Unnamed: 0,Postcode,Borough,Neighbourhood
0,M1A,Not assigned,Not assigned
1,M2A,Not assigned,Not assigned
2,M3A,North York,Parkwoods
3,M4A,North York,Victoria Village
4,M5A,Downtown Toronto,Harbourfront
5,M5A,Downtown Toronto,Regent Park
6,M6A,North York,Lawrence Heights
7,M6A,North York,Lawrence Manor
8,M7A,Queen's Park,Not assigned
9,M8A,Not assigned,Not assigned


In [4]:
# Filters the dataframe with the assigment prescription:

# Drop out the "Not assigned" Borough:
f1_df = df[df['Borough'] != "Not assigned"]

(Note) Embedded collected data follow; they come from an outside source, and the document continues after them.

-- ==== Sys2Proof/Machine/Vpe.lean ====
section
/-! DEFINITION. The VPE commands: one operation issued as a bundle of its own, and the issue of the bundle that the
program memory holds (R214 to R242). -/

namespace Sys2Proof.Machine

open Sys2Proof

/-- A VPE; one that the state does not list has every register 0 and no op. -/
def vpeAt (s : State) (n : Nat) : Vpe := FMap.getD s.vpes n Vpe.initial

/-- The slot of the Media Image that a cluster holds (R507). -/
def clusterSlot (s : State) (c : Nat) : Nat := FMap.getD s.avl.clusterMim c s.avl.mimSlot

/-- What a VPE holds of its image (R245). -/
def codeAt (s : State) (n : Nat) : Code := FMap.getD s.code (clusterSlot s (n / 16)) ⟨[], [], []⟩

/-- Put a VPE. -/
def putVpe (n : Nat) (w : Vpe) (s : State) : State := { s with vpes := FMap.set s.vpes n w }

/-- The place of a fault in the table of R240, from 0. -/
def faultIndex : FaultKind → Nat
  | .memUe => 0 | .bounds => 1 | .overrun => 2 | .illegal => 3 | .kernelFail => 4

/-- A fault of an op counts per kind and VPE and raises VPE_FAULT (R241, R409); after MEM_UE the VPE's cluster is offered
for self-test (R502). -/
def noteFault (n : Nat) (k : FaultKind) (kernel pc : Nat) (s0 : State) : State :=
  let s := if k = .memUe && !s0.avl.nextTest.contains (n / 16) then
      { s0 with avl := { s0.avl with nextTest := s0.avl.nextTest ++ [n / 16] } } else s0
  crossed Ev.vpeFault n (faultIndex k) (kernel * 2 ^ 16 + pc) none false (bumpSub .vpeFault n (faultIndex k) s)

/-- Let the op on a VPE go one bundle on; the pace monitor of its cluster counts it (R23). -/
def runVpe (n : Nat) (f : Nat → Vpe → Vpe) (s : State) : State :=
  if 272 ≤ n then s
  else
    let r := vpeAt s n
    if r.run ≠ .running then s
    else
      let w := f s.free r
      putVpe n w { s with
        free := if w.moves = r.moves then s.free else s.free + 1
        fsc := { s.fsc with pace := FMap.set s.fsc.pace (n / 16) (FMap.getD s.fsc.pace (n / 16) 0 + 1) } }

/-- One operation as a bundle of its own. An operation that the loader refuses (R244) is in no bundle: nothing is
issued (log entry 12). -/
def runOp (n : Nat) (p : BitVec 4) (op : VOp) (s : State) : State :=
  if p = 8 || !opOk op then s else runVpe n (fun fr r => issueOne fr p op r) s

/-- The bundle at the VPE's program address; a bundle that does not decode is ILLEGAL (R240). -/
def fetchIssue (prog : FMap (BitVec 128)) (fr : Nat) (r : Vpe) : Vpe :=
  match decodeBundle (FMap.getD prog r.pc 0) with
  | some (m0, m1, x, l) => issue fr m0 m1 x l r
  | none => if r.maxBundles ≤ r.issued then r.fault .overrun else r.fault .illegal

/-- BUNDLE_ISSUE (R220). -/
def execBundleIssue (vpe : Nat) (s : State) : Answer := .next (runVpe vpe (fetchIssue (codeAt s vpe).prog) s)

/-- NOP (R239). -/
def execNop (vpe : Nat) (p : BitVec 4) (s : State) : Answer := .next (runOp vpe p .nop s)

/-- MUL (R239). -/
def execMul (vpe : Nat) (p : BitVec 4) (f : MF) (s : State) : Answer := .next (runOp vpe p (.mul f) s)

/-- MAC (R239). -/
def execMac (vpe : Nat) (p : BitVec 4) (f : MF) (s : State) : Answer := .next (runOp vpe p (.mac f) s)

/-- MSU (R239). -/
def execMsu (vpe : Nat) (p : BitVec 4) (f : MF) (s : State) : Answer := .next (runOp vpe p (.msu f) s)

/-- CMAC (R239). -/
def execCmac (vpe : Nat) (p : BitVec 4) (f : CF) (s : State) : Answer := .next (runOp vpe p (.cmac f) s)

/-- CMACJ (R239). -/
def execCmacj (vpe : Nat) (p : BitVec 4) (f : CF) (s : State) : Answer := .next (runOp vpe p (.cmacj f) s)

/-- ACCLR (R239). -/
def execAcclr (vpe : Nat) (p : BitVec 4) (acd : BitVec 3) (s : State) : Answer := .next (runOp vpe p (.acclr acd) s)

/-- ACADD (R239). -/
def execAcadd (vpe : Nat) (p : BitVec 4) (acd : BitVec 3) (acs : BitVec 3) (sat : Bool) (s : State) : Answer := .next (runOp vpe p (.acadd acd acs sat) s)

/-- ACSUB (R239). -/
def execAcsub (vpe : Nat) (p : BitVec 4) (acd : BitVec 3) (acs : BitVec 3) (sat : Bool) (s : State) : Answer := .next (runOp vpe p (.acsub acd acs sat) s)

/-- ACSH (R239). -/
def execAcsh (vpe : Nat) (p : BitVec 4) (acd : BitVec 3) (acs : BitVec 3) (cnt : BitVec 7) (sat : Bool) (s : State) : Answer := .next (runOp vpe p (.acsh acd acs cnt sat) s)

/-- ACINS (R239). -/
def execAcins (vpe : Nat) (p : BitVec 4) (acd : BitVec 3) (va : BitVec 5) (q : BitVec 2) (s : State) : Answer := .next (runOp vpe p (.acins acd va q) s)

/-- SPL (R239). -/
def execSpl (vpe : Nat) (p : BitVec 4) (vd : BitVec 5) (acs : BitVec 3) (q : BitVec 2) (s : State) : Answer := .next (runOp vpe p (.spl vd acs q) s)

/-- NRW (R239). -/
def execNrw (vpe : Nat) (p : BitVec 4) (acs : BitVec 3) (vd : BitVec 5) (sh : BitVec 6) (sat : Bool) (s : State) : Answer := .next (runOp vpe p (.nrw acs vd sh sat) s)

/-- EXPA (R239). -/
def execExpa (vpe : Nat) (p : BitVec 4) (acs : BitVec 3) (vd : BitVec 5) (s : State) : Answer := .next (runOp vpe p (.expa acs vd) s)

/-- NORMA (R239). -/
def execNorma (vpe : Nat) (p : BitVec 4) (acs : BitVec 3) (acd : BitVec 3) (s : State) : Answer := .next (runOp vpe p (.norma acs acd) s)

/-- VADD (R239). -/
def execVadd (vpe : Nat) (p : BitVec 4) (f : VF) (s : State) : Answer := .next (runOp vpe p (.vadd f) s)

/-- VSUB (R239). -/
def execVsub (vpe : Nat) (p : BitVec 4) (f : VF) (s : State) : Answer := .next (runOp vpe p (.vsub f) s)

/-- VMAX (R239). -/
def execVmax (vpe : Nat) (p : BitVec 4) (f : VF) (s : State) : Answer := .next (runOp vpe p (.vmax f) s)

/-- VMIN (R239). -/
def execVmin (vpe : Nat) (p : BitVec 4) (f : VF) (s : State) : Answer := .next (runOp vpe p (.vmin f) s)

/-- VABS (R239). -/
def execVabs (vpe : Nat) (p : BitVec 4) (f : VF) (s : State) : Answer := .next (runOp vpe p (.vabs f) s)

/-- VNEG (R239). -/
def execVneg (vpe : Nat) (p : BitVec 4) (f : VF) (s : State) : Answer := .next (runOp vpe p (.vneg f) s)

/-- VSHL (R239). -/
def execVshl (vpe : Nat) (p : BitVec 4) (f : VF) (s : State) : Answer := .next (runOp vpe p (.vshl f) s)

/-- VSHR (R239). -/
def execVshr (vpe : Nat) (p : BitVec 4) (f : VF) (s : State) : Answer := .next (runOp vpe p (.vshr f) s)

/-- VAND (R239). -/
def execVand (vpe : Nat) (p : BitVec 4) (f : VF) (s : State) : Answer := .next (runOp vpe p (.vand f) s)

/-- VOR (R239). -/
def execVor (vpe : Nat) (p : BitVec 4) (f : VF) (s : State) : Answer := .next (runOp vpe p (.vor f) s)

/-- VXOR (R239). -/
def execVxor (vpe : Nat) (p : BitVec 4) (f : VF) (s : State) : Answer := .next (runOp vpe p (.vxor f) s)

/-- EXP (R239). -/
def execExp (vpe : Nat) (p : BitVec 4) (f : VF) (s : State) : Answer := .next (runOp vpe p (.exp f) s)

/-- NORM (R239). -/
def execNorm (vpe : Nat) (p : BitVec 4) (f : VF) (s : State) : Answer := .next (runOp vpe p (.norm f) s)

/-- BEXP (R239). -/
def execBexp (vpe : Nat) (p : BitVec 4) (f : VF) (s : State) : Answer := .next (runOp vpe p (.bexp f) s)

/-- VSHLV (R239). -/
def execVshlv (vpe : Nat) (p : BitVec 4) (f : VF) (s : State) : Answer := .next (runOp vpe p (.vshlv f) s)

/-- VCMPGT (R239). -/
def execVcmpgt (vpe : Nat) (p : BitVec 4) (f : VF) (s : State) : Answer := .next (runOp vpe p (.vcmpgt f) s)

/-- VCMPEQ (R239). -/
def execVcmpeq (vpe : Nat) (p : BitVec 4) (f : VF) (s : State) : Answer := .next (runOp vpe p (.vcmpeq f) s)

/-- VSEL (R239). -/
def execVsel (vpe : Nat) (p : BitVec 4) (f : VF) (s : State) : Answer := .next (runOp vpe p (.vsel f) s)

/-- VMOV (R239). -/
def execVmov (vpe : Nat) (p : BitVec 4) (f : VF) (s : State) : Answer := .next (runOp vpe p (.vmov f) s)

/-- LD (R239). -/
def execLd (vpe : Nat) (p : BitVec 4) (f : LF) (s : State) : Answer := .next (runOp vpe p (.ld f) s)

/-- ST (R239). -/
def execSt (vpe : Nat) (p : BitVec 4) (f : LF) (s : State) : Answer := .next (runOp vpe p (.st f) s)

/-- LD2 (R239). -/
def execLd2 (vpe : Nat) (p : BitVec 4) (f : LF) (s : State) : Answer := .next (runOp vpe p (.ld2 f) s)

/-- LDST (R239). -/
def execLdst (vpe : Nat) (p : BitVec 4) (f : LF) (s : State) : Answer := .next (runOp vpe p (.ldst f) s)

/-- LDS (R239). -/
def execLds (vpe : Nat) (p : BitVec 4) (f : LF) (s : State) : Answer := .next (runOp vpe p (.lds f) s)

/-- STS (R239). -/
def execSts (vpe : Nat) (p : BitVec 4) (f : LF) (s : State) : Answer := .next (runOp vpe p (.sts f) s)

/-- MOVI (R239). -/
def execMovi (vpe : Nat) (p : BitVec 4) (d : BitVec 6) (imm : BitVec 16) (s : State) : Answer := .next (runOp vpe p (.movi d imm) s)

/-- ALU_ADD (R239). -/
def execAluAdd (vpe : Nat) (p : BitVec 4) (f : XF) (s : State) : Answer := .next (runOp vpe p (.aluAdd f) s)

/-- ALU_SUB (R239). -/
def execAluSub (vpe : Nat) (p : BitVec 4) (f : XF) (s : State) : Answer := .next (runOp vpe p (.aluSub f) s)

/-- ALU_AND (R239). -/
def execAluAnd (vpe : Nat) (p : BitVec 4) (f : XF) (s : State) : Answer := .next (runOp vpe p (.aluAnd f) s)

/-- ALU_OR (R239). -/
def execAluOr (vpe : Nat) (p : BitVec 4) (f : XF) (s : State) : Answer := .next (runOp vpe p (.aluOr f) s)

/-- ALU_XOR (R239). -/
def execAluXor (vpe : Nat) (p : BitVec 4) (f : XF) (s : State) : Answer := .next (runOp vpe p (.aluXor f) s)

/-- ALU_SHL (R239). -/
def execAluShl (vpe : Nat) (p : BitVec 4) (f : XF) (s : State) : Answer := .next (runOp vpe p (.aluShl f) s)

/-- ALU_SHR (R239). -/
def execAluShr (vpe : Nat) (p : BitVec 4) (f : XF) (s : State) : Answer := .next (runOp vpe p (.aluShr f) s)

/-- ALU_SHRU (R239). -/
def execAluShru (vpe : Nat) (p : BitVec 4) (f : XF) (s : State) : Answer := .next (runOp vpe p (.aluShru f) s)

/-- ALU_MUL (R239). -/
def execAluMul (vpe : Nat) (p : BitVec 4) (f : XF) (s : State) : Answer := .next (runOp vpe p (.aluMul f) s)

/-- ALU_MIN (R239). -/
def execAluMin (vpe : Nat) (p : BitVec 4) (f : XF) (s : State) : Answer := .next (runOp vpe p (.aluMin f) s)

/-- ALU_MAX (R239). -/
def execAluMax (vpe : Nat) (p : BitVec 4) (f : XF) (s : State) : Answer := .next (runOp vpe p (.aluMax f) s)

/-- ALU_MOV (R239). -/
def execAluMov (vpe : Nat) (p : BitVec 4) (d : BitVec 6) (a : BitVec 6) (s : State) : Answer := .next (runOp vpe p (.aluMov d a) s)

/-- ADDI (R239). -/
def execAddi (vpe : Nat) (p : BitVec 4) (d : BitVec 6) (a : BitVec 6) (imm : BitVec 10) (s : State) : Answer := .next (runOp vpe p (.addi d a imm) s)

/-- BR (R239). -/
def execBr (vpe : Nat) (p : BitVec 4) (target : BitVec 12) (s : State) : Answer := .next (runOp vpe p (.br target) s)

/-- LOOP (R239). -/
def execLoop (vpe : Nat) (p : BitVec 4) (f : LoopF) (s : State) : Answer := .next (runOp vpe p (.loop f) s)

/-- VBC (R239). -/
def execVbc (vpe : Nat) (p : BitVec 4) (vd : BitVec 5) (a : BitVec 4) (s : State) : Answer := .next (runOp vpe p (.vbc vd a) s)

/-- VEXT (R239). -/
def execVext (vpe : Nat) (p : BitVec 4) (d : BitVec 4) (va : BitVec 5) (lane : BitVec 2) (s : State) : Answer := .next (runOp vpe p (.vext d va lane) s)

/-- VALN (R239). -/
def execValn (vpe : Nat) (p : BitVec 4) (vd : BitVec 5) (va : BitVec 5) (vb : BitVec 5) (j : BitVec 4) (s : State) : Answer := .next (runOp vpe p (.valn vd va vb j) s)

/-- CMV (R239). -/
def execCmv (vpe : Nat) (p : BitVec 4) (a : BitVec 4) (s : State) : Answer := .next (runOp vpe p (.cmv a) s)

/-- WAITM (R239). -/
def execWaitm (vpe : Nat) (p : BitVec 4) (s : State) : Answer := .next (runOp vpe p .waitm s)

/-- STOP (R239). -/
def execStop (vpe : Nat) (p : BitVec 4) (s : State) : Answer := .next (runOp vpe p .stop s)

/-- FAIL (R239). -/
def execFail (vpe : Nat) (p : BitVec 4) (code : BitVec 16) (s : State) : Answer := .next (runOp vpe p (.fail code) s)

/-- PSET (R239). -/
def execPset (vpe : Nat) (p : BitVec 4) (d : BitVec 6) (imm : BitVec 16) (s : State) : Answer := .next (runOp vpe p (.pset d imm) s)

end Sys2Proof.Machine
end

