/-- The entries of the delay list that are due at a tick, in class order and then in order of insertion (R264). -/
def dueEntries (s : State) (t : Nat) : List (Nat × Nat × Nat) :=
  let l := s.fsc.delay.filter (fun e => e.1 ≤ t)
  let cls := fun (e : Nat × Nat × Nat) => match flow? s e.2.1 with | some fl => fl.cls | none => 3
  [0, 1, 2, 3].flatMap (fun c => l.filter (fun e => cls e == c))

/-- One due entry is issued; a paced flow's next instance enters the list. -/
def issueDue (e : Nat × Nat × Nat) (s : State) : State :=
  match flow? s e.2.1 with
  | none => s
  | some fl =>
    let s1 := if fl.period = 0 then s
      else
        withFsc (fun c => { c with delay := c.delay ++ [(e.1 + fl.period, e.2.1, e.2.2 + 1)] })
          (withFlow e.2.1 (fun g => { g with nextNum := max g.nextNum (e.2.2 + 2) }) s)
    offerInst e.2.1 e.2.2 e.1 s1

/-- Delay-list issue at a tick. -/
def issueTick (t : Nat) (s : State) : State :=
  let l := dueEntries s t
  l.foldl (fun u e => issueDue e u) (withFsc (fun c => { c with delay := c.delay.filter (fun e => !(e.1 ≤ t)) }) s)

/-- A flow as it is set up; a paced flow gets its entry for instance 0, due at the first tick to come whose number is a
multiple of the period (R251). -/
def addFlow (f : Nat) (fl : Flow) (s : State) : State :=
  let s1 := withFsc (fun c => { c with flows := FMap.set c.flows f fl }) s
  if fl.period = 0 then s1
  else
    withFsc (fun c => { c with delay := c.delay ++ [(cdiv (s.clk.tick + 1) fl.period * fl.period, f, 0)] })
      (withFlow f (fun g => { g with nextNum := 1 }) s1)

/-- Stop the issue of a flow's instances (R271). -/
def stopIssue (f : Nat) (s : State) : State :=
  withFsc (fun c => { c with delay := c.delay.filter (fun e => e.2.1 != f) }) (withFlow f (fun fl => { fl with stalled := [] }) s)

/-! ### Ready lists and ranks (R255 to R257) -/

/-- Whether a cluster runs ops: neither the spare nor retired (R17, R504). -/
def clusterActive (s : State) (c : Nat) : Bool := c ≤ 16 && s.avl.spare ≠ some c && !s.avl.retired.contains c
def activeClusters (s : State) : List Nat := (List.range 17).filter (clusterActive s)

/-- Whether a cluster runs ops now: an active one, or the spare while flows move to it (R501). -/
def clusterRuns (s : State) (c : Nat) : Bool :=
  clusterActive s c || s.avl.migrating.any (fun m => m.2 == c)

/-- The clusters that newly set up flows are placed on: during a rolling update those of the image that it leads to
(R507), where one runs. -/
def newHomes (s : State) : List Nat :=
  match s.avl.rolling with
  | none => activeClusters s
  | some r =>
    let l := (List.range 17).filter (fun c => clusterRuns s c && (clusterSlot s c == r.slot) != r.back &&
      !s.avl.migrating.any (fun m => m.1 == c))
    if l.isEmpty then activeClusters s else l

/-- Whether an op would run speculatively: its predicate is open (R254). -/
def Op.open_ (o : Op) (nd : Node) : Bool := nd.predKind ≠ 0 && o.pred.isNone

/-- The rank of an entry as numbers to compare in turn, smaller first (R255). An op without a deadline ranks after
every deadline. -/
def rankOf (e : Nat × Flow × Inst × Op) : List Nat :=
  let (f, fl, x, o) := e
  [if o.aged then 1 else fl.cls, if fl.miss = some o.node then 0 else 1, b2n (o.open_ (fl.node o.node)),
   match x.deadline with | some t => t | none => 2 ^ 64, x.num, o.node, f]

/-- Whether one rank is above another. -/
def rankLt (a b : List Nat) : Bool :=
  match a, b with
  | x :: xs, y :: ys => x < y || (x == y && rankLt xs ys)
  | _, _ => false

/-- Whether the classes have only ballast left (R290). -/
def onlyBallast (s : State) : Bool := sharedFree s ≤ 0

/-- Whether the limits of R268 and R290 hold back the dispatch of an op. -/
def heldBack (s : State) (fl : Flow) (o : Op) : Bool :=
  let n := inFlight s
  let spec := o.open_ (fl.node o.node)
  4096 ≤ n || (fl.cls ≠ 0 && 3840 ≤ n) || (spec && fl.cls ≠ 0 && 3584 ≤ n) || (spec && onlyBallast s)

/-- The ready entries of a list. -/
def listAt (s : State) (l : OpLoc) : List (Nat × Flow × Inst × Op) :=
  (allOps s).filter (fun e => e.2.2.2.st = .ready && e.2.2.2.loc == l)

# join same postcode neighbourhood:
f2_df = pd.DataFrame()
# generate the index of the final table
unique_postcode = f1_df["Postcode"].unique()

for pc in unique_postcode:
    c_borough = f1_df[f1_df["Postcode"] == pc]["Borough"].unique()[0]
    c_neigh = ", ".join(f1_df[f1_df["Postcode"]==pc]["Neighbourhood"].values)
    # Use "Borough" when "Neighbourhood" is Not Assigned
    if c_neigh == "Not assigned":
        c_neigh = c_borough
    f2_df = f2_df.append({"Postcode" : pc, 
                          "Borough" : c_borough, 
                          "Neighbourhood": c_neigh}, ignore_index=True)    
f2_df.set_index("Postcode", inplace = True)


In [5]:
# Show the result
f2_df.to_csv("toronto.csv")
f2_df

Unnamed: 0_level_0,Borough,Neighbourhood
Postcode,Unnamed: 1_level_1,Unnamed: 2_level_1
M3A,North York,Parkwoods
M4A,North York,Victoria Village
M5A,Downtown Toronto,"Harbourfront, Regent Park"
M6A,North York,"Lawrence Heights, Lawrence Manor"
M7A,Queen's Park,Queen's Park
M9A,Etobicoke,Islington Avenue
M1B,Scarborough,"Rouge, Malvern"
M3B,North York,Don Mills North
M4B,East York,"Woodbine Gardens, Parkview Hill"
M5B,Downtown Toronto,"Ryerson, Garden District"


In [6]:
f2_df.shape

(103, 2)